● **Your task**: Once you have located the line containing "unfold State.updOpen" in the material below, return it exactly along with each line after it through the line containing "State.openSlot_only | split | dsimp only".

● **Material for the task**:
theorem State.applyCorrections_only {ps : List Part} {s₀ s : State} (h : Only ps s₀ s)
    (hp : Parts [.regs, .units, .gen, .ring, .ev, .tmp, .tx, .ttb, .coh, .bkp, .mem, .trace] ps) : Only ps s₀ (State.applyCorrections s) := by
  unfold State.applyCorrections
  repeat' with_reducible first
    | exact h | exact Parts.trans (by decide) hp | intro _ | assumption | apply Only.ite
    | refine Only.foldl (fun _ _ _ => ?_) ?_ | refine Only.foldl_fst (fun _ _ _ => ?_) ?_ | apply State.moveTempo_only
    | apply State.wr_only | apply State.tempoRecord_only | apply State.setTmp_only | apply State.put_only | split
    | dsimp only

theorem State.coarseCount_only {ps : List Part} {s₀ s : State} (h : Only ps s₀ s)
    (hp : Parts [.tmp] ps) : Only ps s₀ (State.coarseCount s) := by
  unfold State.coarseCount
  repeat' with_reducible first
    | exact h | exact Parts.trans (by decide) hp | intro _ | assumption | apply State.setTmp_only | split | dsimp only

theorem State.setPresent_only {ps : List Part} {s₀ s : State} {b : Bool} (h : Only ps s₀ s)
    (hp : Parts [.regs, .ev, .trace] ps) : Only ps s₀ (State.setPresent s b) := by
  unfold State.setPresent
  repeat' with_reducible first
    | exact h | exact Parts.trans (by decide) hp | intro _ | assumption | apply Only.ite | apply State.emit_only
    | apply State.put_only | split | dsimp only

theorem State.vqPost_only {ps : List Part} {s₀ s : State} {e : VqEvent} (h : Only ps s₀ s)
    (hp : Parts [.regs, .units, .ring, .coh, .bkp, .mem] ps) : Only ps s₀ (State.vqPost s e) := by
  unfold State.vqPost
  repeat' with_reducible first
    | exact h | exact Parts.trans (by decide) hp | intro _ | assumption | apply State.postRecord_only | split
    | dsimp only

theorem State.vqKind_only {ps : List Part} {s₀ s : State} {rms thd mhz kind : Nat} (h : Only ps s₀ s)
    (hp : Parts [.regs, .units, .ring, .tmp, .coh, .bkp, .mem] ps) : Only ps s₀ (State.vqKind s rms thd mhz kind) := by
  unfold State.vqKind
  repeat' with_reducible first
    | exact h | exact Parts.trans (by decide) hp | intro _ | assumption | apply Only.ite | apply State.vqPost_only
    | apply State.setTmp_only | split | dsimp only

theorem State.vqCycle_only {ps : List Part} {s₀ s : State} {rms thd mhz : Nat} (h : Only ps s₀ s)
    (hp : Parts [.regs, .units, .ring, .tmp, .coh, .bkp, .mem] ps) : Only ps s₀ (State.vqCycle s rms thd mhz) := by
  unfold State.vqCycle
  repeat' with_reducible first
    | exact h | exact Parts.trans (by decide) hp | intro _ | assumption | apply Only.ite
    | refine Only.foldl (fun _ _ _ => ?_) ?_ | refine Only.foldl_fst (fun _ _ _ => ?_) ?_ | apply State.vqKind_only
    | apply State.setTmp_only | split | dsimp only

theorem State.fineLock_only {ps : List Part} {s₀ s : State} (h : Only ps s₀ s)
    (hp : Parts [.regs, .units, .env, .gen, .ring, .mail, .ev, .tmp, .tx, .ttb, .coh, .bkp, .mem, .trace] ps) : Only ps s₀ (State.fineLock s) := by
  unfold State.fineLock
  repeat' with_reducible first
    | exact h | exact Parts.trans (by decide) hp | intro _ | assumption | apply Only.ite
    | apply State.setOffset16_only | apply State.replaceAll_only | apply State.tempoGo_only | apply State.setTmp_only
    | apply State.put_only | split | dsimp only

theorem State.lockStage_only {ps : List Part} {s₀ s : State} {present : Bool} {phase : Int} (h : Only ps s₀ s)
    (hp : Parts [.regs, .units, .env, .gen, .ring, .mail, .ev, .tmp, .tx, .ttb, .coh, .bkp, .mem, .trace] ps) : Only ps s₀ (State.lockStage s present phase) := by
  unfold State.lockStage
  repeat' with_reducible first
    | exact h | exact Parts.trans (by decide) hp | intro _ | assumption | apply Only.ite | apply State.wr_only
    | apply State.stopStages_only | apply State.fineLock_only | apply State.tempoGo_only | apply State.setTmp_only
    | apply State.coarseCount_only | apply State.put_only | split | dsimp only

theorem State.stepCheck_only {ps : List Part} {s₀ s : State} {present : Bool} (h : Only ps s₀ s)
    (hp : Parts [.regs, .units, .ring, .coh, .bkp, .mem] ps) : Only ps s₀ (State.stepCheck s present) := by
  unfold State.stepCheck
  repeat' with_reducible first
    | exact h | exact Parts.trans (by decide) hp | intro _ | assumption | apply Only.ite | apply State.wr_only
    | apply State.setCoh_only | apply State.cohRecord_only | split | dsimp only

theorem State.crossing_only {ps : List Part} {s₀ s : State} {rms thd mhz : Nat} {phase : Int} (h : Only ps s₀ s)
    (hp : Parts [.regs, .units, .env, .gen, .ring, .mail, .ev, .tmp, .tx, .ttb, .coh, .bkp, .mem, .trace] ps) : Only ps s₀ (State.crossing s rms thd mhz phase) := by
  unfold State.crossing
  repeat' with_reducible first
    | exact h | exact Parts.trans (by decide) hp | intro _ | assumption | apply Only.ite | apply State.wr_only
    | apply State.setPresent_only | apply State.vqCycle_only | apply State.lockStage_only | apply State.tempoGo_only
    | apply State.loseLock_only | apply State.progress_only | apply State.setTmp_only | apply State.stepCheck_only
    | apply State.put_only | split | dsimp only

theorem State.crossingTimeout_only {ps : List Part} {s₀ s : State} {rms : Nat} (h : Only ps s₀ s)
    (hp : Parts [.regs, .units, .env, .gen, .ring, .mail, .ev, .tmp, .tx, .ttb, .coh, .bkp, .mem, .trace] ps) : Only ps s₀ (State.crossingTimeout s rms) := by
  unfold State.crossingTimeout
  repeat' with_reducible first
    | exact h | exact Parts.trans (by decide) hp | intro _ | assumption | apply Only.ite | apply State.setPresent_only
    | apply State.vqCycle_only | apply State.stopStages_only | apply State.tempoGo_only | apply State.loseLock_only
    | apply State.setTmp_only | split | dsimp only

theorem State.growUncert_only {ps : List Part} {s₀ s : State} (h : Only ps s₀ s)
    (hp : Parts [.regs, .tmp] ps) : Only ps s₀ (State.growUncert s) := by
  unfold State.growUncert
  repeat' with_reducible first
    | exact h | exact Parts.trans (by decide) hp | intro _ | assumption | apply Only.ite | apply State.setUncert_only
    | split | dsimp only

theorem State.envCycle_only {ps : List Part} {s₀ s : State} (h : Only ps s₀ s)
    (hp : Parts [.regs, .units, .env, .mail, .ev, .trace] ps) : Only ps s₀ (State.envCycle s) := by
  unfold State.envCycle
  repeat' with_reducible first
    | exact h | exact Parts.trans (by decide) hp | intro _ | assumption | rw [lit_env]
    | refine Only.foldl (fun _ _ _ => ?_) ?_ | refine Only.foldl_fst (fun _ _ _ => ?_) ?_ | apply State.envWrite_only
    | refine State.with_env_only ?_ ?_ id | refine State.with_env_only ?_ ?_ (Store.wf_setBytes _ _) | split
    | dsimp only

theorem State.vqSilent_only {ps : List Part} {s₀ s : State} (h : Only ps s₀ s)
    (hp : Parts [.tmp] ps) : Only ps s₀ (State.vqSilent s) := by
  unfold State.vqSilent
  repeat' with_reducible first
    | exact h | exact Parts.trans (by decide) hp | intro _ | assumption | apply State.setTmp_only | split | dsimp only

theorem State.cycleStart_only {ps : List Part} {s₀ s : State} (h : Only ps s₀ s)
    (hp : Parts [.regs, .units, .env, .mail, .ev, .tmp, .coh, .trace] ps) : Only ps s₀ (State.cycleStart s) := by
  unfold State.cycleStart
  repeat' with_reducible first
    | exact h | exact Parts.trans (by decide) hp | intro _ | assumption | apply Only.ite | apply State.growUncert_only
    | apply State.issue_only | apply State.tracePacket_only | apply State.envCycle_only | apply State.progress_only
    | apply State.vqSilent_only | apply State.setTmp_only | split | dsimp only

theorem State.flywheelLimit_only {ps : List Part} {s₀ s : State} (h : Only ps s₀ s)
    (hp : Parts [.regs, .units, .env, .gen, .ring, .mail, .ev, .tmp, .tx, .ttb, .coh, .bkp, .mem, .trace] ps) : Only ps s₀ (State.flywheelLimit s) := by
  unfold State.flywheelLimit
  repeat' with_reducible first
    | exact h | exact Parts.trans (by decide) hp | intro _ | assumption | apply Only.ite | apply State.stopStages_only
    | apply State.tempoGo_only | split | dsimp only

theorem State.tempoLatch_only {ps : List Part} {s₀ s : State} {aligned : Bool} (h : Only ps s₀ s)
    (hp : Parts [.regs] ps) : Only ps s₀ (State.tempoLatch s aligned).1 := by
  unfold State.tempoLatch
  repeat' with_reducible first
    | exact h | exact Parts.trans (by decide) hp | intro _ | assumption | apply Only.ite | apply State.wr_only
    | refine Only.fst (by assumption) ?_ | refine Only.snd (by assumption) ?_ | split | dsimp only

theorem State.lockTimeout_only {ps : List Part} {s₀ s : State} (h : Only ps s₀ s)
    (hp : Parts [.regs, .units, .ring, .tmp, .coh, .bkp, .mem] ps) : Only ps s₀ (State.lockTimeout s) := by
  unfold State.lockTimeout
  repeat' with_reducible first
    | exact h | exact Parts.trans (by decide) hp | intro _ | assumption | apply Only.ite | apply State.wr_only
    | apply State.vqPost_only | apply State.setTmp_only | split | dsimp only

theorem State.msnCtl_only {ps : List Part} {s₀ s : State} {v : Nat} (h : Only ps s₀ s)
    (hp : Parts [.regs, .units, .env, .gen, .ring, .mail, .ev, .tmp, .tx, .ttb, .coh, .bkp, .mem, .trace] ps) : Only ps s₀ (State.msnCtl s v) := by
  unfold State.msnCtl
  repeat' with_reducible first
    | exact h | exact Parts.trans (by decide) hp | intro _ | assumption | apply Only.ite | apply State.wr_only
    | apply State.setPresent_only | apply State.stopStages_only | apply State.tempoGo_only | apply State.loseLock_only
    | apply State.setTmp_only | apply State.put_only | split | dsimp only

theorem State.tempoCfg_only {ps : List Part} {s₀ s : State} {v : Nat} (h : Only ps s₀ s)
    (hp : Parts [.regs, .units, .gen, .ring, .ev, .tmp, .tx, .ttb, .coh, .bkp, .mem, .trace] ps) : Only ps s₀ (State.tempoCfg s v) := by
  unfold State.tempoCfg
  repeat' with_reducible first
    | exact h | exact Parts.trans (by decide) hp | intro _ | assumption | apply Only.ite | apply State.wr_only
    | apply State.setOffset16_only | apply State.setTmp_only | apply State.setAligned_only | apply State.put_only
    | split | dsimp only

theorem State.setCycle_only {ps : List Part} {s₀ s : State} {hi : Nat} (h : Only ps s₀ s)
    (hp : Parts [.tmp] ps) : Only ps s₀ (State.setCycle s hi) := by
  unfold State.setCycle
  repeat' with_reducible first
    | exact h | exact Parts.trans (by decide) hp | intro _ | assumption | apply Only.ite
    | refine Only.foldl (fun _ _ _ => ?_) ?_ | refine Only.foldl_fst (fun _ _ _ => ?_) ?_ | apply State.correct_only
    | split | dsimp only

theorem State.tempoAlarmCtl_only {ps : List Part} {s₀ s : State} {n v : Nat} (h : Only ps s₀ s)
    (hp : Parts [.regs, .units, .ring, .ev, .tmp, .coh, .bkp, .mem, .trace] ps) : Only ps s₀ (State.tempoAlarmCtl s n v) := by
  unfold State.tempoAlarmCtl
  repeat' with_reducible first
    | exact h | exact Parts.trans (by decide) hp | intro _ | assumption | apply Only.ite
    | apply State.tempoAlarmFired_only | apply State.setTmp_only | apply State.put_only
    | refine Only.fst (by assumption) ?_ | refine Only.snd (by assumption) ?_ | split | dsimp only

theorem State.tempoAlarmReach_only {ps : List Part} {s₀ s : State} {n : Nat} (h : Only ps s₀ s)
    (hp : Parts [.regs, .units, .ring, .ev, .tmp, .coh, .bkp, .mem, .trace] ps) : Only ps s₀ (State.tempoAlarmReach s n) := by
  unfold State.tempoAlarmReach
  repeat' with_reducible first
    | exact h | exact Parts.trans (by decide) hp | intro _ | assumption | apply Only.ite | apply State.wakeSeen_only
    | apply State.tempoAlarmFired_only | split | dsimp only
---
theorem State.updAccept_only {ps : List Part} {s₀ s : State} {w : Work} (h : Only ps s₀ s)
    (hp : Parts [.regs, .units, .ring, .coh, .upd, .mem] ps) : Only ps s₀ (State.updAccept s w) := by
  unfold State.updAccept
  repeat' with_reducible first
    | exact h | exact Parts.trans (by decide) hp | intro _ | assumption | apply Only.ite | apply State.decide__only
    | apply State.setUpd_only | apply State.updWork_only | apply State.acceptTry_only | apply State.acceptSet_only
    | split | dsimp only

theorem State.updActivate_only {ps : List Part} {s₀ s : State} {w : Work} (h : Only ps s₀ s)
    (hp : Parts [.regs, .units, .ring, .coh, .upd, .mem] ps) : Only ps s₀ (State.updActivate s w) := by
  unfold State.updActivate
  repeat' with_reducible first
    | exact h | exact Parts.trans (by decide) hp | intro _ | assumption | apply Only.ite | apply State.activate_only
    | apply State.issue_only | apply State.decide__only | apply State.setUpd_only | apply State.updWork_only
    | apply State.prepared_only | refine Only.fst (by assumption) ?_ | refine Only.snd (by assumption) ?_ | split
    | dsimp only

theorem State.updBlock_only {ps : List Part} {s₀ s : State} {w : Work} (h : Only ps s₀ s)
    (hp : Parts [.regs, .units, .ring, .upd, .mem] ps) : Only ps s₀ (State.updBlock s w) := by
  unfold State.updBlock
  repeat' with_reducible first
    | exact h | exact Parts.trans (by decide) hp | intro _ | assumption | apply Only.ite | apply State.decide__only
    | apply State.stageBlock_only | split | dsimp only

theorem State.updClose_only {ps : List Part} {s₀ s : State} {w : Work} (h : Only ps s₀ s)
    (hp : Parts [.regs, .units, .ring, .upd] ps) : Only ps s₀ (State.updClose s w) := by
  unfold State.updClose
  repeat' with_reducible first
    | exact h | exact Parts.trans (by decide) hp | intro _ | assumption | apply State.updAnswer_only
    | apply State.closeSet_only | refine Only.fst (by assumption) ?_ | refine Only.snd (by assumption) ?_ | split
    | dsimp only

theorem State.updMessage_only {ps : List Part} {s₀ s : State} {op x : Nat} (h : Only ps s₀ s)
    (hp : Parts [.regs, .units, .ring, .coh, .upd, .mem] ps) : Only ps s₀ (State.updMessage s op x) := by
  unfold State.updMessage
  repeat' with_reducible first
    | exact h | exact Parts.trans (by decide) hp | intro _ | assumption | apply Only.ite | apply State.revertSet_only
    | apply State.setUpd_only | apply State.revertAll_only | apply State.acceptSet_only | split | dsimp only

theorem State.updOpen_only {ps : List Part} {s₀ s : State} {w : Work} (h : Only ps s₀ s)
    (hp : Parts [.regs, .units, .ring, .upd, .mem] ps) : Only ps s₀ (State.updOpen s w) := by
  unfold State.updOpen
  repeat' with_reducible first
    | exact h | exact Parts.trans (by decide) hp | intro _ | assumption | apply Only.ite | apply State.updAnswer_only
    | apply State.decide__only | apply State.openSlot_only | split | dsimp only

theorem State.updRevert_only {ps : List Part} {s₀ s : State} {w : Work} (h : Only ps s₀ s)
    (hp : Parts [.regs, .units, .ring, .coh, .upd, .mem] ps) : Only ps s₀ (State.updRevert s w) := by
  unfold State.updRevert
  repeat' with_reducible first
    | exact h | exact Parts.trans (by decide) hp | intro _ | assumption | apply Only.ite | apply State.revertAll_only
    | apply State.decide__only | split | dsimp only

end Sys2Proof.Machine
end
--
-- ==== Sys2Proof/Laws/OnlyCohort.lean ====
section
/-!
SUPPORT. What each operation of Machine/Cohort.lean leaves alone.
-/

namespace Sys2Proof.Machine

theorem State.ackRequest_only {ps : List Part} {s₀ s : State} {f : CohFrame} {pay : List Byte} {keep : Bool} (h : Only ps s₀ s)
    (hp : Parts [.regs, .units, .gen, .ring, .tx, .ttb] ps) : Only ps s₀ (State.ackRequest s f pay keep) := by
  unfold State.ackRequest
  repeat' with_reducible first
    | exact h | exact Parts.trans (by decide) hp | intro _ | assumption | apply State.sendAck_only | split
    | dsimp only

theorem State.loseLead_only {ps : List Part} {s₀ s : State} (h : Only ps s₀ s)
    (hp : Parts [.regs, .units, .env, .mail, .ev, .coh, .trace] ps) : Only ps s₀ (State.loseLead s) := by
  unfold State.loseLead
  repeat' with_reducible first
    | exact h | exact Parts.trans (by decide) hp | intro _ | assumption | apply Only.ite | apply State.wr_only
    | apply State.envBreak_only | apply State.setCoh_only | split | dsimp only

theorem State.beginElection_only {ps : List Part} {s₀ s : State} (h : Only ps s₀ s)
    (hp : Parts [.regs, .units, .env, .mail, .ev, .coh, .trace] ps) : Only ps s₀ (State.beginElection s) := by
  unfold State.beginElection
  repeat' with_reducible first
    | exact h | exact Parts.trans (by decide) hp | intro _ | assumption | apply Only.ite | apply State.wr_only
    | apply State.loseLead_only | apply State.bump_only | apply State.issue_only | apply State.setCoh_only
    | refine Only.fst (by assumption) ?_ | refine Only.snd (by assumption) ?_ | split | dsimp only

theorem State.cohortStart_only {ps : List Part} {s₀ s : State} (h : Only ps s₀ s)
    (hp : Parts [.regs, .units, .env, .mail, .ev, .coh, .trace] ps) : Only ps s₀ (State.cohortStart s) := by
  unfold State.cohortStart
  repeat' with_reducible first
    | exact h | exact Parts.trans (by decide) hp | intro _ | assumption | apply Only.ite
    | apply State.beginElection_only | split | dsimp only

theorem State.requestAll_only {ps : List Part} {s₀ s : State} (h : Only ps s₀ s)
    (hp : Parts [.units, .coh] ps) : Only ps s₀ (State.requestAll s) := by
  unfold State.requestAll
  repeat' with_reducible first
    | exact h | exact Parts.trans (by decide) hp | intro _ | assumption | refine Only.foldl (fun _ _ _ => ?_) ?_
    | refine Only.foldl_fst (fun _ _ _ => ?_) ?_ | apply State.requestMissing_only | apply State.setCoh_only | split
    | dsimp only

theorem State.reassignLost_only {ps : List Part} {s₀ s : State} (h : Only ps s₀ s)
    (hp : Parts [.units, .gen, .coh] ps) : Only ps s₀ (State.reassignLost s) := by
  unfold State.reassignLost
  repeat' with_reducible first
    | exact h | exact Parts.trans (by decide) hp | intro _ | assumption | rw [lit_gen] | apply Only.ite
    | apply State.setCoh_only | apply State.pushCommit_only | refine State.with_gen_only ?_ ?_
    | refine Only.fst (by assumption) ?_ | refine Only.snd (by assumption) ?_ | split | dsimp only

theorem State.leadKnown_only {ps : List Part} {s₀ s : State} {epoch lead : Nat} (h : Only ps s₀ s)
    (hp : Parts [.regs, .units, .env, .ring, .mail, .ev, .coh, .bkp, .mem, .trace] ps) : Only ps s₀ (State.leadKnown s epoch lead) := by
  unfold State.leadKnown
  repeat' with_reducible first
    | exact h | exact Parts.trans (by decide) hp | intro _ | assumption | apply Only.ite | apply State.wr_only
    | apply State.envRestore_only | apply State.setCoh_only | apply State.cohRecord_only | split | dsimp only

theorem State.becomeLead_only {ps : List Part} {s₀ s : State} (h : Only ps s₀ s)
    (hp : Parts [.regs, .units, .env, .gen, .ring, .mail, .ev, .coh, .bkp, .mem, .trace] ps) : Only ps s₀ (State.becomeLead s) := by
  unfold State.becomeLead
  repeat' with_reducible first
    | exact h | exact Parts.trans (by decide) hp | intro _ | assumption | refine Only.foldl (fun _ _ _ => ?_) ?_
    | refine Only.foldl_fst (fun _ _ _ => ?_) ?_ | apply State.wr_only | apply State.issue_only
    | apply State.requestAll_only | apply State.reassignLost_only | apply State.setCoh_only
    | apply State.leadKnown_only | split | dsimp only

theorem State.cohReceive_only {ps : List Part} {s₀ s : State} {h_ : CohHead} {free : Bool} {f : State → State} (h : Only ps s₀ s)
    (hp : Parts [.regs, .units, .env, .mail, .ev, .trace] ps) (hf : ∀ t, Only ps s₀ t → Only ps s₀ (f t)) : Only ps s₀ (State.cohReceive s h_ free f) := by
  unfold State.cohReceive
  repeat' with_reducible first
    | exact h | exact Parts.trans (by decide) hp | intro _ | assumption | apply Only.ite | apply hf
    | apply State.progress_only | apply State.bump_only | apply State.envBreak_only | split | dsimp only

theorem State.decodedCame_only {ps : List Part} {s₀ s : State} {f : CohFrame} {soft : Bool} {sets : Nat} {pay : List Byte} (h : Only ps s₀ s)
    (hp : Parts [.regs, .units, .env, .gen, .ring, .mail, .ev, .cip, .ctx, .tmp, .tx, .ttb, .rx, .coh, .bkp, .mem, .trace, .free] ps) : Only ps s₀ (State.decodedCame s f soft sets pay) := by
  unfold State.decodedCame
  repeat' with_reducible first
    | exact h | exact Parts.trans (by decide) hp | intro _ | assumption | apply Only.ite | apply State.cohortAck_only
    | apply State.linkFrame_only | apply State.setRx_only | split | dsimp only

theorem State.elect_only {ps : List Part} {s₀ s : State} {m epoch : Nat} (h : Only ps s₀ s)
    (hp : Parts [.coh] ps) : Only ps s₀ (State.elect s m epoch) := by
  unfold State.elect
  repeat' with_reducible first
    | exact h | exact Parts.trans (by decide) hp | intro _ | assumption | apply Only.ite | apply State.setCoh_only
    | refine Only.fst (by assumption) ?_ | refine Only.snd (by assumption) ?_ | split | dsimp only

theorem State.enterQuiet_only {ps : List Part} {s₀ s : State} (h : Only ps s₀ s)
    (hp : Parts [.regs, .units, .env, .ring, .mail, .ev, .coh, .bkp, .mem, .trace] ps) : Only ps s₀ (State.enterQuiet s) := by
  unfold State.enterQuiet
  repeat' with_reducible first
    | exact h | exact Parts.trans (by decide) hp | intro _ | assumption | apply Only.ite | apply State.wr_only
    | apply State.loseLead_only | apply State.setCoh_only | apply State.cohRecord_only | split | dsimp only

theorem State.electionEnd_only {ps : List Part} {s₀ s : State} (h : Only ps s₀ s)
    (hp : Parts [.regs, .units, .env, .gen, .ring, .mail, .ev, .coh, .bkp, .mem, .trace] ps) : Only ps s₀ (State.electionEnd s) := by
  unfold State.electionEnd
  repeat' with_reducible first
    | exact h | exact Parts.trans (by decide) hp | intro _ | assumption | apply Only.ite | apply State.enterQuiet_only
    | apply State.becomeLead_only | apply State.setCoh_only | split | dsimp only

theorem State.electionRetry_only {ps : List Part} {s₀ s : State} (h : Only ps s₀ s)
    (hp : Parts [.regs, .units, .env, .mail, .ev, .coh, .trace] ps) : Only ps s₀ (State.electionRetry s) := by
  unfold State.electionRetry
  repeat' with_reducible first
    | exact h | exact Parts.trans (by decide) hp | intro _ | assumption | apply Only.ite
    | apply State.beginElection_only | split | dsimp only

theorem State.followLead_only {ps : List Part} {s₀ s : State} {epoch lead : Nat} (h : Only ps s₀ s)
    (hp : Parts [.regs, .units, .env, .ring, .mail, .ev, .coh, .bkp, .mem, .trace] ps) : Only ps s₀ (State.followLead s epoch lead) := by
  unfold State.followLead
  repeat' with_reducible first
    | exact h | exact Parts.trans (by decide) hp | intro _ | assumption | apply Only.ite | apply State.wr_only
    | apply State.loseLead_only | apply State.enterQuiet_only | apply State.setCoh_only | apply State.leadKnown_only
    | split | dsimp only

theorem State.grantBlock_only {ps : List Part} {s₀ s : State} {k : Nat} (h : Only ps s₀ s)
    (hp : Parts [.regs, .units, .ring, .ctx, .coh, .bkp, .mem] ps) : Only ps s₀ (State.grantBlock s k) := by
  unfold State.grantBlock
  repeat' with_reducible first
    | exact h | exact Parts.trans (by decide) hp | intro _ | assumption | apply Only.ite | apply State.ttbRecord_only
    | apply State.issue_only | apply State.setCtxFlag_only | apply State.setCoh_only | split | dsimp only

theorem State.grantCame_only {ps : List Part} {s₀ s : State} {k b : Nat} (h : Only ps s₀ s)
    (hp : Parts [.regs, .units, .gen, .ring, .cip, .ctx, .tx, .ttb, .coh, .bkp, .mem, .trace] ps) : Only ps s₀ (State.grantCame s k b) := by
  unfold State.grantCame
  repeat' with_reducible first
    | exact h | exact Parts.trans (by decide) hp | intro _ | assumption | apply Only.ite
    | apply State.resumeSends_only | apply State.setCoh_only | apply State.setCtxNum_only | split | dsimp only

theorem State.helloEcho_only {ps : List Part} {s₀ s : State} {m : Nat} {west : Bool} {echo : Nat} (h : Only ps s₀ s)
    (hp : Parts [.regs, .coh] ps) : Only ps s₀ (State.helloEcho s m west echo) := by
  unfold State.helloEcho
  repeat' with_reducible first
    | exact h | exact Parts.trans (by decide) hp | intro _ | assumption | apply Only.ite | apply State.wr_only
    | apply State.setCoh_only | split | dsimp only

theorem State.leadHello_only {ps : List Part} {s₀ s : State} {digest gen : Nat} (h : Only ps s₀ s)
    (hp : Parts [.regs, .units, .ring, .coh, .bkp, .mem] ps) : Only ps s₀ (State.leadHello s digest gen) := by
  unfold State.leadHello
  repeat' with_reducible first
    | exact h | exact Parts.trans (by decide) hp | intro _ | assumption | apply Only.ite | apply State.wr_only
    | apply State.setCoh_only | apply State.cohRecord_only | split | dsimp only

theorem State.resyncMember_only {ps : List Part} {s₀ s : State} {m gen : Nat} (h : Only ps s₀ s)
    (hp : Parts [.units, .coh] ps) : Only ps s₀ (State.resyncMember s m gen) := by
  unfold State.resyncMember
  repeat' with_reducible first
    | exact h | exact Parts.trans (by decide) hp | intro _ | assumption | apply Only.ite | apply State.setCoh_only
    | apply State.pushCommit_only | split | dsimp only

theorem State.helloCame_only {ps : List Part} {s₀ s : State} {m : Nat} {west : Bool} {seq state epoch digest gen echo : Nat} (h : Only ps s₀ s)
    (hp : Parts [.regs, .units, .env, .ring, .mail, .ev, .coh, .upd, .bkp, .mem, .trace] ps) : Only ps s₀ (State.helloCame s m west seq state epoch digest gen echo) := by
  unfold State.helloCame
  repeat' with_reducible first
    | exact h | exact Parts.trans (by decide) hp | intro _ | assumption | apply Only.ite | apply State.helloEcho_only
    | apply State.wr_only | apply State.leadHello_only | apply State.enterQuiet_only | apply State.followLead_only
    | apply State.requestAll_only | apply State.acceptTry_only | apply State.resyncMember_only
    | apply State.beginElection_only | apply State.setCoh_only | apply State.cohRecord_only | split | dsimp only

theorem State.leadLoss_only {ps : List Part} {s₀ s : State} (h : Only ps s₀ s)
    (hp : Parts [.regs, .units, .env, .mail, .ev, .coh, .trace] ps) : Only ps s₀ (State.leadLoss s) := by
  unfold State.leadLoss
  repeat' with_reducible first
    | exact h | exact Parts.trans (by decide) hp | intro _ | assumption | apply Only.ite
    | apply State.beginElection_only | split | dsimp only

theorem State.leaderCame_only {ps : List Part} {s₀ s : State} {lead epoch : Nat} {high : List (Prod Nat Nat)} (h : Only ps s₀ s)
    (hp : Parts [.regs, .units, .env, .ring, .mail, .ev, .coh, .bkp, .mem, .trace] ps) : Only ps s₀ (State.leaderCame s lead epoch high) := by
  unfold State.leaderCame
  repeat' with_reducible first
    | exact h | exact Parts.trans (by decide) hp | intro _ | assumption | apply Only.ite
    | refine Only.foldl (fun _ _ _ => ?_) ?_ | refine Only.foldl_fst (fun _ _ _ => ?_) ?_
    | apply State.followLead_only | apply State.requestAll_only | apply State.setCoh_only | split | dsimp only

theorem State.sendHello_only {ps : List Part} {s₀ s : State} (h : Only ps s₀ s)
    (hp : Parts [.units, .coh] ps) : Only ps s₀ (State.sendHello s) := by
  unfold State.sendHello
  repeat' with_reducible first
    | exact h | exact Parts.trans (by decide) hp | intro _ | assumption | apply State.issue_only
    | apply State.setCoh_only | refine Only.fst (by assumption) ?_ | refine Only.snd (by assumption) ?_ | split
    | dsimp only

● **Problem solution**:
  unfold State.updOpen
  repeat' with_reducible first
    | exact h | exact Parts.trans (by decide) hp | intro _ | assumption | apply Only.ite | apply State.updAnswer_only
    | apply State.decide__only | apply State.openSlot_only | split | dsimp only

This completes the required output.